Dieu qui fais de mon cœur ta victime sanglante,
Si prestre à ton autel jeune tu m’as rendu,
Si pour suivre ta loy mon esprit j’ay perdu,
Et si dedans le feu tes loüanges je chante :

Travaille moy tousjours, ma douleur m’est plaisante :
Cherche moy tout par tout, rien ne t’est defendu :
Mais fay que mon tourment ne soit point entendu,
Et que ma belle flamme ailleurs ne soit luisante.
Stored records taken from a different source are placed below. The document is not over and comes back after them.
-- ==== Sys2Proof/Laws/PerInstr.lean ====
section
/-! SUPPORT. The family `EncodedLength`: the encoding of an instruction is as long as the instruction, and its first byte
is an opcode byte of that length (spec/30_encoding.md rule R88). -/

namespace Sys2Proof.Laws.EncodedLength

/-- What the family says of an instruction. -/
def Statement (i : Instr) : Prop :=
  (encode i).length = i.length ∧ ∃ op bs, encode i = op :: bs ∧ lengthOfOpcode op = i.length

theorem movLitReg (literal : Word) (dst : Reg) : Statement (.movLitReg literal dst) := ⟨rfl, _, _, rfl, rfl⟩

theorem movRegReg (src dst : Reg) : Statement (.movRegReg src dst) := ⟨rfl, _, _, rfl, rfl⟩

theorem movRegMem (src : Reg) (address : Word) : Statement (.movRegMem src address) := ⟨rfl, _, _, rfl, rfl⟩

theorem movMemReg (address : Word) (dst : Reg) : Statement (.movMemReg address dst) := ⟨rfl, _, _, rfl, rfl⟩

theorem addRegReg (reg1 reg2 : Reg) : Statement (.addRegReg reg1 reg2) := ⟨rfl, _, _, rfl, rfl⟩

theorem jmpNotEq (value address : Word) : Statement (.jmpNotEq value address) := ⟨rfl, _, _, rfl, rfl⟩

theorem pshLit (literal : Word) : Statement (.pshLit literal) := ⟨rfl, _, _, rfl, rfl⟩

theorem pshReg (src : Reg) : Statement (.pshReg src) := ⟨rfl, _, _, rfl, rfl⟩

theorem pop (dst : Reg) : Statement (.pop dst) := ⟨rfl, _, _, rfl, rfl⟩

theorem calLit (address : Word) : Statement (.calLit address) := ⟨rfl, _, _, rfl, rfl⟩

theorem calReg (src : Reg) : Statement (.calReg src) := ⟨rfl, _, _, rfl, rfl⟩

theorem ret : Statement (.ret) := ⟨rfl, _, _, rfl, rfl⟩

theorem unassigned00To0F (low : BitVec 4) : Statement (.unassigned00To0F low) := ⟨rfl, _, [], rfl, by revert low; decide⟩

theorem unassigned16 : Statement (.unassigned16) := ⟨rfl, _, _, rfl, rfl⟩

theorem unassigned19 : Statement (.unassigned19) := ⟨rfl, _, _, rfl, rfl⟩

theorem unassigned1B : Statement (.unassigned1B) := ⟨rfl, _, _, rfl, rfl⟩

theorem unassigned1CTo1F (low : BitVec 2) : Statement (.unassigned1CTo1F low) := ⟨rfl, _, [], rfl, by revert low; decide⟩

theorem unassigned20To3F (low : BitVec 5) : Statement (.unassigned20To3F low) := ⟨rfl, _, [], rfl, by revert low; decide⟩

theorem unassigned40To4F (low : BitVec 4) : Statement (.unassigned40To4F low) := ⟨rfl, _, [], rfl, by revert low; decide⟩

theorem unassigned50To57 (low : BitVec 3) : Statement (.unassigned50To57 low) := ⟨rfl, _, [], rfl, by revert low; decide⟩

theorem unassigned58To5B (low : BitVec 2) : Statement (.unassigned58To5B low) := ⟨rfl, _, [], rfl, by revert low; decide⟩

theorem unassigned5CTo5D (low : BitVec 1) : Statement (.unassigned5CTo5D low) := ⟨rfl, _, [], rfl, by revert low; decide⟩

theorem unassigned61 : Statement (.unassigned61) := ⟨rfl, _, _, rfl, rfl⟩

theorem unassigned62To63 (low : BitVec 1) : Statement (.unassigned62To63 low) := ⟨rfl, _, [], rfl, by revert low; decide⟩

theorem unassigned64To67 (low : BitVec 2) : Statement (.unassigned64To67 low) := ⟨rfl, _, [], rfl, by revert low; decide⟩

theorem unassigned68To6F (low : BitVec 3) : Statement (.unassigned68To6F low) := ⟨rfl, _, [], rfl, by revert low; decide⟩

theorem unassigned70To7F (low : BitVec 4) : Statement (.unassigned70To7F low) := ⟨rfl, _, [], rfl, by revert low; decide⟩

theorem unassigned80ToFF (low : BitVec 7) : Statement (.unassigned80ToFF low) := ⟨rfl, _, [], rfl, by revert low; decide⟩

end Sys2Proof.Laws.EncodedLength
end

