/-- The encoding of an instruction spells it: the bytes of a word are put together again, and the canonical byte of a
register selects it. -/
theorem encode_spells (i : Instr) : ∃ op operands, encode i = op :: operands ∧ Spells op operands i := by
  cases i with
  | movLitReg literal dst =>
    exact ⟨_, _, rfl, by simpa using Spells.movLitReg (highByte literal) (lowByte literal) dst.byte⟩
  | movRegReg src dst => exact ⟨_, _, rfl, by simpa using Spells.movRegReg src.byte dst.byte⟩
  | movRegMem src address =>
    exact ⟨_, _, rfl, by simpa using Spells.movRegMem src.byte (highByte address) (lowByte address)⟩
  | movMemReg address dst =>
    exact ⟨_, _, rfl, by simpa using Spells.movMemReg (highByte address) (lowByte address) dst.byte⟩
  | addRegReg reg1 reg2 => exact ⟨_, _, rfl, by simpa using Spells.addRegReg reg1.byte reg2.byte⟩
  | jmpNotEq value address =>
    have h := Spells.jmpNotEq (highByte value) (lowByte value) (highByte address) (lowByte address)
    exact ⟨_, _, rfl, by simpa using h⟩
  | pshLit literal => exact ⟨_, _, rfl, by simpa using Spells.pshLit (highByte literal) (lowByte literal)⟩
  | pshReg src => exact ⟨_, _, rfl, by simpa using Spells.pshReg src.byte⟩
  | pop dst => exact ⟨_, _, rfl, by simpa using Spells.pop dst.byte⟩
  | calLit address => exact ⟨_, _, rfl, by simpa using Spells.calLit (highByte address) (lowByte address)⟩
  | calReg src => exact ⟨_, _, rfl, by simpa using Spells.calReg src.byte⟩
  | ret => exact ⟨_, _, rfl, .ret⟩
  | unassigned00To0F low => exact ⟨_, _, rfl, .of_decodeUnassigned (by revert low; decide)⟩
  | unassigned16 => exact ⟨_, _, rfl, .of_decodeUnassigned (by decide)⟩
  | unassigned19 => exact ⟨_, _, rfl, .of_decodeUnassigned (by decide)⟩
  | unassigned1B => exact ⟨_, _, rfl, .of_decodeUnassigned (by decide)⟩
  | unassigned1CTo1F low => exact ⟨_, _, rfl, .of_decodeUnassigned (by revert low; decide)⟩
  | unassigned20To3F low => exact ⟨_, _, rfl, .of_decodeUnassigned (by revert low; decide)⟩
  | unassigned40To4F low => exact ⟨_, _, rfl, .of_decodeUnassigned (by revert low; decide)⟩
  | unassigned50To57 low => exact ⟨_, _, rfl, .of_decodeUnassigned (by revert low; decide)⟩
  | unassigned58To5B low => exact ⟨_, _, rfl, .of_decodeUnassigned (by revert low; decide)⟩
  | unassigned5CTo5D low => exact ⟨_, _, rfl, .of_decodeUnassigned (by revert low; decide)⟩
  | unassigned61 => exact ⟨_, _, rfl, .of_decodeUnassigned (by decide)⟩
  | unassigned62To63 low => exact ⟨_, _, rfl, .of_decodeUnassigned (by revert low; decide)⟩
  | unassigned64To67 low => exact ⟨_, _, rfl, .of_decodeUnassigned (by revert low; decide)⟩
  | unassigned68To6F low => exact ⟨_, _, rfl, .of_decodeUnassigned (by revert low; decide)⟩
  | unassigned70To7F low => exact ⟨_, _, rfl, .of_decodeUnassigned (by revert low; decide)⟩
  | unassigned80ToFF low => exact ⟨_, _, rfl, .of_decodeUnassigned (by revert low; decide)⟩

theorem encode_length (i : Instr) : (encode i).length = i.length := by cases i <;> rfl

/-- The byte that the encoding has at place `k` where the decoded bytes have `b`: the canonical byte of the register at
R83's register places (rule R86), `b` itself at every other. -/
def canonicalAt (op : Byte) (k : Nat) (b : Byte) : Byte := if k ∈ registerPlaces op then (regOfByte b).byte else b

theorem Spells.encode_eq {op : Byte} {operands : List Byte} {i : Instr} (h : Spells op operands i) :
    encode i = (op :: operands).mapIdx (canonicalAt op) := by
  cases h with
  | unassigned _ hop => simp [encode_decodeUnassigned hop, canonicalAt, registerPlaces_of_not_assigned hop]
  | _ => simp [encode, canonicalAt, registerPlaces]

/-! ### The statements about the decoder -/

/-- Settles O3: the encoding spells the instruction, and the decoder takes exactly the bytes that do. -/
theorem everyInstructionDecodesFromItsEncoding : Obligations.EveryInstructionDecodesFromItsEncoding := by
  intro i rest
  obtain ⟨op, operands, hencode, hspells⟩ := encode_spells i
  rw [hencode, List.cons_append]
  exact decode_eq_ok_iff_spells.mpr ⟨operands, hspells, rfl⟩

/-- Settles O4: the encoding is the bytes that spell the instruction, each register byte replaced by the canonical
one. -/
theorem decodedBytesAreTheEncodingUpToRegisterBytes : Obligations.DecodedBytesAreTheEncodingUpToRegisterBytes := by
  intro op bs rest i h
  obtain ⟨operands, hspells, rfl⟩ := decode_eq_ok_iff_spells.mp h
  refine ⟨op :: operands, rfl, ?_, encode_length i, fun k b hb => ?_⟩
  · rw [hspells.length_eq, List.length_cons, Nat.add_comm]
  · rw [hspells.encode_eq, List.getElem?_mapIdx, hb]
    rfl

/-- Settles O5: the bytes that spell an instruction are as many as the table gives its opcode byte. -/
theorem lengthIsAFunctionOfTheOpcodeByte : Obligations.LengthIsAFunctionOfTheOpcodeByte := by
  intro op bs rest i h
  obtain ⟨operands, hspells, rfl⟩ := decode_eq_ok_iff_spells.mp h
  constructor
  · rw [hspells.length_eq, List.length_append, Nat.add_assoc]
  · rw [hspells.length_eq, ← hspells.lengthOfOpcode_eq, lengthOfOpcode_eq_table]

/-- Settles O6: the operand bytes are the first of the list, as many as the opcode byte asks for. -/
theorem decodingFailsOnlyOnMissingBytes : Obligations.DecodingFailsOnlyOnMissingBytes := by
  intro op bs
  constructor
  · rintro ⟨i, rest, h⟩
    obtain ⟨operands, hspells, rfl⟩ := decode_eq_ok_iff_spells.mp h
    rw [hspells.lengthOfOpcode_eq, List.length_append]
    omega
  · intro hlen
    have hpos := lengthOfOpcode_pos op
    have htake : (bs.take (lengthOfOpcode op - 1)).length + 1 = lengthOfOpcode op := by
      rw [List.length_take]
      omega
    obtain ⟨i, hspells⟩ := exists_spells_of_length htake
    exact ⟨i, _, decode_eq_ok_iff_spells.mpr ⟨_, hspells, (List.take_append_drop _ bs).symm⟩⟩

/-! ### The statements about steps -/

theorem finishStore_ne_refused {i : Instr} {s : State} {e : Except Word State} {r : Refusal} :
    finishStore i s e ≠ .refused r := by
  intro h
  cases e <;> cases h

/-- Every instruction has a meaning: no arm of `exec` answers a refusal. -/
theorem exec_ne_refused (i : Instr) (s : State) (r : Refusal) : exec i s ≠ .refused r := by
  intro h
  cases i with
  | movRegMem src address => exact finishStore_ne_refused h
  | pshLit literal => exact finishStore_ne_refused h
  | pshReg src => exact finishStore_ne_refused h
  | calLit address => exact finishStore_ne_refused h
  | calReg src => exact finishStore_ne_refused h
  | _ => cases h

/-- The fetch unit reads as many bytes as the opcode byte asks for, so they decode. -/
theorem exists_decode_fetchInstr (s : State) : ∃ i rest, decode (fetchInstr s).1 = .ok (i, rest) := by
  refine (decodingFailsOnlyOnMissingBytes _ _).mpr (Nat.le_of_eq ?_)
  rw [← fetchInstr_length, fetchInstr, List.length_cons, Nat.add_comm]

/-- Settles O11: the bytes at `ip` decode, and their instruction has a meaning. -/
theorem stepIsNeverRefused : Obligations.StepIsNeverRefused := by
  intro s r
  obtain ⟨i, rest, hdecode⟩ := exists_decode_fetchInstr s
  rw [step_eq_runBytes, runBytes, hdecode]
  exact exec_ne_refused i _ r

/-- Settles O14, by induction on the number of steps: each fetches a 0 and leaves memory alone. -/
theorem zeroedMemoryRunsAsNoOps : Obligations.ZeroedMemoryRunsAsNoOps := by
  intro k
  induction k with
  | zero => intro s _; simp [run_zero]
  | succ k ih =>
    intro s hzero
    have hzero' : ∀ a, (s.set .ip (s.get .ip + 1#16)).mem.byteAt a = 0#8 := by simpa using hzero
    rw [run_succ_of_next (step_of_opcode_zero (hzero _)), ih _ hzero', State.get_set_self, State.set_set_self,
      Nat.add_comm k, BitVec.ofNat_add, BitVec.add_assoc]

/-- A step with an unassigned opcode byte at `ip` only moves `ip` past it (rule R200). -/
theorem step_of_not_assigned {s : State} {op : Byte} (hop : isAssigned op = false)
    (h : s.mem.byteAt (s.get .ip).toNat = op) : step s = .next (s.set .ip (s.get .ip + 1#16)) := by
  have hdecode : decode [op] = .ok (decodeUnassigned op, []) :=
    decode_eq_ok_iff_spells.mpr ⟨[], .unassigned op hop, rfl⟩
  rw [step, execute, fetch8_value, fetch8_state, h, operandKinds_of_not_assigned hop, fetchOperands, runBytes, hdecode]
  exact exec_decodeUnassigned op _

/-- Rule R89's list of opcode bytes holds none of the twelve assigned ones. -/
theorem not_assigned_of_listed {op : Byte}
    (h : op ≤ 0x0F#8 ∨ op = 0x16#8 ∨ op = 0x19#8 ∨ (0x1B#8 ≤ op ∧ op ≤ 0x5D#8) ∨ 0x61#8 ≤ op) :
    isAssigned op = false := by
  cases op using opcode_cases with
  | unassigned op hop => exact hop
  | _ => exact absurd h (by decide)

/-- Settles O31: the byte is the whole encoding of its row, and the row runs the identity handler. -/
theorem unassignedOpcodesAreOneByteNoOps : Obligations.UnassignedOpcodesAreOneByteNoOps := by
  intro op hlisted
  have hop := not_assigned_of_listed hlisted
  exact ⟨⟨_, encode_decodeUnassigned hop, fun bs => decode_eq_ok_iff_spells.mpr ⟨[], .unassigned op hop, rfl⟩⟩,
    fun _ hbyte => step_of_not_assigned hop hbyte⟩

/-! ### Register bytes and the words of the spec -/

theorem regOfByte_of_mod {b : Byte} {n : Nat} (h : b.toNat % 12 = n) : regOfByte b = regOfNumber n := by
  rw [regOfByte, h]

/-- Settles O1, residue by residue of the rule's table. -/
theorem registerByteSelectsItsResidueModuloTwelve : Obligations.RegisterByteSelectsItsResidueModuloTwelve := by
  intro b
  exact ⟨fun h => regOfByte_of_mod h, fun h => regOfByte_of_mod h, fun h => regOfByte_of_mod h,
    fun h => regOfByte_of_mod h, fun h => regOfByte_of_mod h, fun h => regOfByte_of_mod h,
    fun h => regOfByte_of_mod h, fun h => regOfByte_of_mod h, fun h => regOfByte_of_mod h,
    fun h => regOfByte_of_mod h, fun h => regOfByte_of_mod h, fun h => regOfByte_of_mod h⟩

/-- Settles O2: the decoder evaluates on each of the eleven byte lists. -/
theorem wordsOfTheSpecDecode : Obligations.WordsOfTheSpecDecode :=
  ⟨rfl, rfl, rfl, rfl, rfl, rfl, rfl, rfl, rfl, rfl, rfl⟩

end Sys2Proof.Machine

/-! SUPPORT. The statements about fetch, decode and step (spec/40_fetch_decode_step.md): the two fetches, the step as
the decoded instruction and as the spec's handlers, and where an instruction stops. -/

namespace Sys2Proof.Machine

/-! ### The fetches -/

theorem SameMemory.of_mem_eq {s t : State} (h : t.mem = s.mem) : SameMemory s t :=
  ⟨by rw [h], fun _ => by rw [h]⟩

/-- All that a register write does. -/
theorem State.set_effect (s : State) (r : Reg) (v : Word) :
    (s.set r v).get r = v ∧ SameRegsBut [r] s (s.set r v) ∧ (s.set r v).sfs = s.sfs ∧ SameMemory s (s.set r v) :=
  ⟨State.get_set_self s r v, (Effect.of_set r v s).regs, State.set_sfs s r v, .of_mem_eq (State.set_mem s r v)⟩

theorem regOfNumber_of_lt {n : Nat} (h : n < 12) : (regOfNumber n).number = n := by
  interval_cases n <;> rfl

theorem regOfByte_number (b : Byte) : (regOfByte b).number = b.toNat % 12 :=
  regOfNumber_of_lt (Nat.mod_lt _ (by decide))

/-- Settles O7: a fetch of a byte writes `ip` and nothing else, and `FetchReg` is that fetch. -/
theorem byteFetchReadsAtIpAndAdvancesIt : Obligations.ByteFetchReadsAtIpAndAdvancesIt := by
  intro s
  obtain ⟨hip, hregs, hsfs, hmem⟩ := s.set_effect .ip (s.get .ip + 1#16)
  exact ⟨fetch8_value s, hip, hregs, hsfs, hmem, regOfByte_number _, rfl⟩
Ayant d’un cœur hautain jusqu’au ciel aspiré,
Aux plus cruels tourmens je me suis preparé,
Rigueurs, gesnes, prisons, fers & feux je mesprise :

Si rien me fait pallir, c’est helas ! seulement
Que mon feu soit connu par mon embrasement,
Et que les mesdisans troublent mon entreprise.


IX.


Amour peut à son gré me tenir oppressé,
Et m’estre (helas à tort !) rigoureux & contraire :
Je veux demeurer ferme, & ne faut qu’il espere
Qu’en adorant vos yeux je sois jamais lassé.

Je voy bien mon erreur, & que j’ay commencé
(Nouveau frere d’Icare) un vol trop temeraire :
Mais je le voy trop tard, & ne m’en puis distraire,
Par la mort seulement il peut estre laissé.

Raison, arriere donc : Ta remonstrance est vaine,
Si je meurs en chemin je seray hors de paine,
Et par mon haut desir j’honore mon trespas.

Il faut continuer, quoy que j’en doive attendre :
» Ce fut temerité de l’oser entreprendre,
» Ce seroit lascheté de ne poursuivre pas.